WORK REQUEST: Scan the records for lines with the word "without", and copy every such line.

[Saved data entries]

--------------------------------------------------

-- ==== Sys2Proof/Proofs/IndexReductions.lean ====
section
/-! SUPPORT. Reductions bit by bit, and the lane that holds an extreme value (R155). -/

namespace Sys2Proof
open Machine

/-! ### Bitwise reductions -/

/-- What a bitwise reduction makes of one bit of each lane. -/
def bitsOf (o : RedOp) (bs : List Bool) : Bool :=
  match o with
  | .and => bs.all id
  | .or => bs.any id
  | _ => decide ((bs.filter id).length % 2 = 1)
section
variable (s : State) (m : Mods) (md : RMode) (a : Reg)
/-- Bit `j` of an operand. -/
def bitOf (j l : Nat) : Bool := (s.src s.cur.wid l a).getLsbD j
/-- The value holds what the reduction makes of each bit, without flags. -/
def BitsOf (o : RedOp) (ls : List Nat) (x : RedVal × BitVec 5) : Prop :=
  x.2 = 0 ∧ x.1.v < 2 ^ 32 ∧ ∀ j, j < 32 → x.1.v.testBit j = bitsOf o (ls.map (bitOf s a j))
theorem bitsOf_leaf (o : RedOp) (l : Nat) : BitsOf s a o [l] (⟨(s.srcN s.cur.wid l RedType.s32.words a).toNat, l⟩, 0) := by
  have hv : (s.srcN s.cur.wid l RedType.s32.words a).toNat = (s.src s.cur.wid l a).toNat := toNat_wide _
  refine ⟨rfl, by rw [hv]; exact (s.src s.cur.wid l a).isLt, fun j _ => ?_⟩
  show (s.srcN s.cur.wid l RedType.s32.words a).toNat.testBit j = bitsOf o [bitOf s a j l]
  rw [hv, BitVec.testBit_toNat]
  show bitOf s a j l = _
  cases o <;> cases bitOf s a j l <;> rfl
variable {s a} in
theorem BitsOf.join {o : RedOp} {l r : List Nat} {x y : RedVal × BitVec 5} (hx : BitsOf s a o l x) (hy : BitsOf s a o r y) {v i : Nat} (hv : v < 2 ^ 32)
    (h : ∀ j, v.testBit j = match o with | .and => x.1.v.testBit j && y.1.v.testBit j | .or => x.1.v.testBit j || y.1.v.testBit j | _ => x.1.v.testBit j ^^ y.1.v.testBit j) :
    BitsOf s a o (l ++ r) (⟨v % 2 ^ 32, i⟩, x.2 ||| y.2 ||| flNone) := by
  refine ⟨?_, Nat.mod_lt _ (by decide), fun j hj => ?_⟩
  · show x.2 ||| y.2 ||| flNone = 0
    rw [hx.1, hy.1]
    exact no_flags_join
  · show (v % 2 ^ 32).testBit j = _
    have hxor : ∀ u w : List Bool, (decide ((u.filter id).length % 2 = 1) ^^ decide ((w.filter id).length % 2 = 1)) = decide (((u ++ w).filter id).length % 2 = 1) := by
      intro u w
      rw [List.filter_append, List.length_append]
      generalize (u.filter id).length = p
      generalize (w.filter id).length = q
      rcases Nat.mod_two_eq_zero_or_one p with hp | hp <;> rcases Nat.mod_two_eq_zero_or_one q with hq | hq <;> simp [Nat.add_mod, hp, hq]
    rw [Nat.mod_eq_of_lt hv, h, hx.2.2 j hj, hy.2.2 j hj, List.map_append]
    cases o with
    | and => exact List.all_append.symm
    | or => exact List.any_append.symm
    | xor => exact hxor ..
    | add => exact hxor ..
    | min => exact hxor ..
    | max => exact hxor ..
    | minIdx => exact hxor ..
    | maxIdx => exact hxor ..
/-- The reductions that go bit by bit. -/
def IsBitwise (o : RedOp) : Prop := o = .and ∨ o = .or ∨ o = .xor
theorem bitsOf_join {o : RedOp} (ho : IsBitwise o) (l r : List Nat) (x y : RedVal × BitVec 5) (hx : BitsOf s a o l x) (hy : BitsOf s a o r y) :
    BitsOf s a o (l ++ r) (redJoin o .s32 md x y) := by
  rcases ho with rfl | rfl | rfl
  · exact hx.join hy (Nat.and_lt_two_pow _ hy.2.1) fun j => Nat.testBit_and ..
  · exact hx.join hy (Nat.or_lt_two_pow hx.2.1 hy.2.1) fun j => Nat.testBit_or ..
  · exact hx.join hy (Nat.xor_lt_two_pow hx.2.1 hy.2.1) fun j => Nat.testBit_xor ..
theorem bitsOf_none {o : RedOp} (ho : IsBitwise o) : BitsOf s a o [] (redIdentity o .s32, 0) := by
  rcases ho with rfl | rfl | rfl
  · exact ⟨rfl, by decide, fun j hj => show Nat.testBit (2 ^ 32 - 1) j = true by rw [Nat.testBit_two_pow_sub_one, decide_eq_true hj]⟩
  · exact ⟨rfl, by decide, fun j _ => Nat.zero_testBit j⟩
  · exact ⟨rfl, by decide, fun j _ => Nat.zero_testBit j⟩
theorem redRoot_bits {o : RedOp} (ho : IsBitwise o) : BitsOf s a o (s.activeLanes m) (redRoot s m o .s32 md a) :=
  redRoot_parts s m o .s32 md a (bitsOf_none s a ho) (fun i _ => bitsOf_leaf s a o i) (fun _ _ h => h) (bitsOf_join s md a ho)
end

/-! ### The lane that holds an extreme value -/

/-- An order in which values are better or worse, without cycles, that no third value stands outside of. -/
structure Ranks (lt : Nat → Nat → Prop) : Prop where
  asymm : ∀ {u v}, lt u v → ¬ lt v u
  between : ∀ {u v} (w), lt u v → lt u w ∨ lt w v
/-- `x` holds a value as good as that of its lane, the lowest of the lanes `ls` that no other is better than. -/
def HoldsBest (lt : Nat → Nat → Prop) (bits : Nat → Nat) (R : Nat → Nat → Prop) (none_ : Nat → Prop) (ls : List Nat) (x : RedVal) : Prop :=
  (ls = [] ∧ x.i = 0xFFFFFFFF ∧ none_ x.v) ∨
  (x.i ∈ ls ∧ R x.v x.i ∧ x.i < 0xFFFFFFFF ∧ ∀ l ∈ ls, ¬ lt (bits l) x.v ∧ (¬ lt x.v (bits l) → x.i ≤ l))
section
variable {lt : Nat → Nat → Prop} {bits : Nat → Nat} {R : Nat → Nat → Prop} {none_ : Nat → Prop} {l r : List Nat} {x y : RedVal}
theorem HoldsBest.le (h : HoldsBest lt bits R none_ l x) : x.i ≤ 0xFFFFFFFF := by
  rcases h with ⟨-, h, -⟩ | ⟨-, -, h, -⟩ <;> omega
/-- A strictly better value wins. -/
theorem HoldsBest.better (hr : Ranks lt) (hl : HoldsBest lt bits R none_ l x) (hy : HoldsBest lt bits R none_ r y) (hn : none_ y.v → ¬ lt y.v x.v) (h : lt y.v x.v) :
    HoldsBest lt bits R none_ (l ++ r) y ∧ HoldsBest lt bits R none_ (r ++ l) y := by
  rcases hy with ⟨-, -, hno⟩ | ⟨hmem, hR, hi, hy⟩
  · exact absurd h (hn hno)
  · have hx : ∀ j ∈ l, ¬ lt (bits j) y.v ∧ (¬ lt y.v (bits j) → y.i ≤ j) := by
      intro j hj
      rcases hl with ⟨rfl, -, -⟩ | ⟨-, -, -, hl⟩
      · exact absurd hj List.not_mem_nil
      · have hb := (hl j hj).1
        have hlt : lt y.v (bits j) := (hr.between (bits j) h).resolve_right hb
        exact ⟨hr.asymm hlt, fun h' => absurd hlt h'⟩
    refine ⟨.inr ⟨List.mem_append_right _ hmem, hR, hi, fun j hj => ?_⟩, .inr ⟨List.mem_append_left _ hmem, hR, hi, fun j hj => ?_⟩⟩
    · exact (List.mem_append.1 hj).elim (hx j) (hy j)
    · exact (List.mem_append.1 hj).elim (hy j) (hx j)
/-- Of values that are as good as one another, that of the lower lane. -/
theorem HoldsBest.lower (hr : Ranks lt) (hl : HoldsBest lt bits R none_ l x) (hy : HoldsBest lt bits R none_ r y) {z : RedVal}
    (hxy : ¬ lt x.v y.v) (hyx : ¬ lt y.v x.v) (hle : x.i ≤ y.i) (hi : z.i = x.i) (hR : R x.v x.i → R z.v x.i) (hno : none_ x.v → none_ z.v)
    (hz : ∀ u, (lt z.v u ↔ lt x.v u) ∧ (lt u z.v ↔ lt u x.v)) :
    HoldsBest lt bits R none_ (l ++ r) z ∧ HoldsBest lt bits R none_ (r ++ l) z := by
  have hylow := hy.le
  rcases hl with ⟨rfl, hxi, hn⟩ | ⟨hmem, hRx, hxi, hx⟩
  · rcases hy with ⟨rfl, -, -⟩ | ⟨-, -, h, -⟩
    · exact ⟨.inl ⟨rfl, hi.trans hxi, hno hn⟩, .inl ⟨rfl, hi.trans hxi, hno hn⟩⟩
    · omega
  · have hz1 : ∀ j ∈ l, ¬ lt (bits j) z.v ∧ (¬ lt z.v (bits j) → z.i ≤ j) := by
      intro j hj
      rw [(hz _).1, (hz _).2, hi]
      exact hx j hj
    have hz2 : ∀ j ∈ r, ¬ lt (bits j) z.v ∧ (¬ lt z.v (bits j) → z.i ≤ j) := by
      intro j hj
      rw [(hz _).1, (hz _).2, hi]
      rcases hy with ⟨rfl, -, -⟩ | ⟨-, -, -, hy⟩
      · exact absurd hj List.not_mem_nil
      · refine ⟨fun h => (hr.between y.v h).elim (hy j hj).1 hyx, fun h => hle.trans ((hy j hj).2 fun h' => ?_)⟩
        exact (hr.between x.v h').elim hyx h
    have hR' : R z.v z.i := by
      rw [hi]
      exact hR hRx
    refine ⟨.inr ⟨List.mem_append_left _ (hi ▸ hmem), hR', by omega, fun j hj => ?_⟩, .inr ⟨List.mem_append_right _ (hi ▸ hmem), hR', by omega, fun j hj => ?_⟩⟩
    · exact (List.mem_append.1 hj).elim (hz1 j) (hz2 j)
    · exact (List.mem_append.1 hj).elim (hz2 j) (hz1 j)
end

/-! ### Integers -/

section
variable (s : State) (m : Mods) (md : RMode) (a : Reg) {t : IType} (ht : t = .s32 ∨ t = .z32) (mx : Bool)
/-- A better value of a type: a smaller one, or for a maximum a greater. -/
def betterInt (t : RedType) (mx : Bool) (u v : Nat) : Prop := if mx then redInt t v < redInt t u else redInt t u < redInt t v
theorem betterInt_ranks (t : RedType) (mx : Bool) : Ranks (betterInt t mx) := by
  unfold betterInt
  cases mx with
  | true => exact ⟨fun h h' => lt_asymm (show redInt t _ < redInt t _ from h) h', fun {u v} w (h : redInt t v < redInt t u) => (lt_or_ge (redInt t w) (redInt t u)).imp id fun hw => h.trans_le hw⟩
  | false => exact ⟨fun h h' => lt_asymm (show redInt t _ < redInt t _ from h) h', fun {u v} w (h : redInt t u < redInt t v) => (lt_or_ge (redInt t u) (redInt t w)).imp id fun hw => hw.trans_lt h⟩
/-- The operation of an index form. -/
def idxOp (mx : Bool) : RedOp := if mx then .maxIdx else .minIdx
/-- The value that stands in for a lane. -/
def idxNone (t : IType) (mx : Bool) : Int := if mx then typeMin t else typeMax t
/-- The best of some lanes, with the lowest lane that has it, without flags. -/
def BestInt (s : State) (t : IType) (a : Reg) (mx : Bool) (ls : List Nat) (x : RedVal × BitVec 5) : Prop :=
  x.2 = 0 ∧ x.1.v < 2 ^ 32 ∧ HoldsBest (betterInt (redType t) mx) (fun l => (s.src s.cur.wid l a).toNat) (fun v i => v = (s.src s.cur.wid i a).toNat)
    (fun v => redInt (redType t) v = idxNone t mx) ls x.1
include ht
theorem redInt_bounds {v : Nat} (h : v < 2 ^ 32) : typeMin t ≤ redInt (redType t) v ∧ redInt (redType t) v ≤ typeMax t := by
  rcases ht with rfl | rfl
  · have h1 := BitVec.le_toInt (BitVec.ofNat 32 v)
    have h2 := BitVec.toInt_lt (x := BitVec.ofNat 32 v)
    exact ⟨h1, Int.le_sub_one_of_lt h2⟩
  · show (0 : Int) ≤ (v : Int) ∧ (v : Int) ≤ 2 ^ 32 - 1
    omega
theorem idxNone_not_better {u v : Nat} (hu : redInt (redType t) u = idxNone t mx) (hv : v < 2 ^ 32) : ¬ betterInt (redType t) mx u v := by
  obtain ⟨h1, h2⟩ := redInt_bounds ht hv
  unfold betterInt
  rw [hu]
  cases mx with
  | true => exact not_lt.2 h1
  | false => exact not_lt.2 h2
/-- The choice of an index form between integers. -/
theorem idxStep_int (x y : RedVal) : ∃ u, idxStep mx (redType t) x y = (u, flNone) ∧ (betterInt (redType t) mx y.v x.v → u = y) ∧
    (¬ betterInt (redType t) mx y.v x.v → betterInt (redType t) mx x.v y.v → u = x) ∧
    (¬ betterInt (redType t) mx y.v x.v → ¬ betterInt (redType t) mx x.v y.v → u = if x.i ≤ y.i then x else y) := by
  unfold idxStep betterInt
  rw [if_neg (by rw [isFloat_redType ht]; exact Bool.false_ne_true)]
  exact ⟨_, rfl, fun h => if_pos h, fun h h' => (if_neg h).trans (if_pos h'), fun h h' => (if_neg h).trans (if_neg h')⟩
theorem bestInt_join (l r : List Nat) (x y : RedVal × BitVec 5) (hx : BestInt s t a mx l x) (hy : BestInt s t a mx r y) :
    BestInt s t a mx (l ++ r) (redJoin (idxOp mx) (redType t) md x y) := by
  have hstep : redStep (idxOp mx) (redType t) md x.1 y.1 = idxStep mx (redType t) x.1 y.1 := by cases mx <;> rfl
  obtain ⟨hx0, hxl, hx⟩ := hx
  obtain ⟨hy0, hyl, hy⟩ := hy
  have hr := betterInt_ranks (redType t) mx
  unfold redJoin
  obtain ⟨u, hu, hu1, hu2, hu3⟩ := idxStep_int ht mx x.1 y.1
  rw [hstep, hu, hx0, hy0]
  refine ⟨no_flags_join, ?_⟩
  dsimp only
  by_cases h1 : betterInt (redType t) mx y.1.v x.1.v
  · rw [hu1 h1]
    exact ⟨hyl, (hx.better hr hy (fun hn => idxNone_not_better ht mx hn hxl) h1).1⟩
  · by_cases h2 : betterInt (redType t) mx x.1.v y.1.v
    · rw [hu2 h1 h2]
      exact ⟨hxl, (hy.better hr hx (fun hn => idxNone_not_better ht mx hn hyl) h2).2⟩
    · rw [hu3 h1 h2]
      split
      · next h => exact ⟨hxl, (hx.lower hr hy h2 h1 h rfl id id fun u => ⟨Iff.rfl, Iff.rfl⟩).1⟩
      · next h => exact ⟨hyl, (hy.lower hr hx h1 h2 (Nat.le_of_not_le h) rfl id id fun u => ⟨Iff.rfl, Iff.rfl⟩).2⟩
omit ht in
theorem bestInt_leaf {l : Nat} (hl : l < 32) : BestInt s t a mx [l] (⟨(s.srcN s.cur.wid l (redType t).words a).toNat, l⟩, 0) := by
  unfold BestInt
  rw [leaf_value s a]
  refine ⟨rfl, (s.src s.cur.wid l a).isLt, .inr ⟨List.mem_singleton.2 rfl, rfl, by dsimp only; omega, fun j hj => ?_⟩⟩
  rw [List.mem_singleton.1 hj]
  exact ⟨fun h => (betterInt_ranks _ mx).asymm h h, fun _ => le_rfl⟩
theorem bestInt_none : BestInt s t a mx [] (redIdentity (idxOp mx) (redType t), 0) := by
  rcases ht with rfl | rfl <;> cases mx
  · exact ⟨rfl, by decide, .inl ⟨rfl, rfl, by decide⟩⟩
  · exact ⟨rfl, by decide, .inl ⟨rfl, rfl, by decide⟩⟩
  · exact ⟨rfl, by decide, .inl ⟨rfl, rfl, by decide⟩⟩
  · exact ⟨rfl, by decide, .inl ⟨rfl, rfl, by decide⟩⟩
theorem redRoot_bestInt : BestInt s t a mx (s.activeLanes m) (redRoot s m (idxOp mx) (redType t) md a) :=
  redRoot_parts s m (idxOp mx) (redType t) md a (bestInt_none s a ht mx) (fun _ hi => bestInt_leaf s a mx (State.lane_lt_of_getLsbD hi.1)) (fun _ _ h => h) (bestInt_join s md a ht mx)
end
/-- The words of an index form: the value below the lane. -/
theorem lred_idx_writes {s : State} {m : Mods} {t : RedType} {d a : Reg} (mx : Bool) : ∃ u, exec (.lred m (idxOp mx) t d a) s = .next u ∧
    Writes s u m none (regs2 d) (fun _ => to64 d (BitVec.ofNat 32 (redRoot s m (idxOp mx) t (s.rmode m .rne) a).1.i ++ BitVec.ofNat 32 (redRoot s m (idxOp mx) t (s.rmode m .rne) a).1.v))
      (fun _ => (redRoot s m (idxOp mx) t (s.rmode m .rne) a).2) := by
  have hw := perLane_writes m .owed (dstRegs d 2) (fun _ => (outs64 d (BitVec.ofNat 32 (redRoot s m (idxOp mx) t (s.rmode m .rne) a).1.i ++
    BitVec.ofNat 32 (redRoot s m (idxOp mx) t (s.rmode m .rne) a).1.v), (redRoot s m (idxOp mx) t (s.rmode m .rne) a).2)) s
  simp only [dstRegs_two, outs64_eq] at hw
  refine ⟨_, ?_, hw⟩
  show execLred m (idxOp mx) t d a s = _
  unfold execLred
  rw [tree_root]
  cases mx
  · simp only [← dstRegs_two, ← outs64_eq]
    rfl
  · simp only [← dstRegs_two, ← outs64_eq]
    rfl
end Sys2Proof
end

--------------------------------------------------

ANSWER TO THE EXERCISE:
/-- The value holds what the reduction makes of each bit, without flags. -/
/-- An order in which values are better or worse, without cycles, that no third value stands outside of. -/
/-- The best of some lanes, with the lowest lane that has it, without flags. -/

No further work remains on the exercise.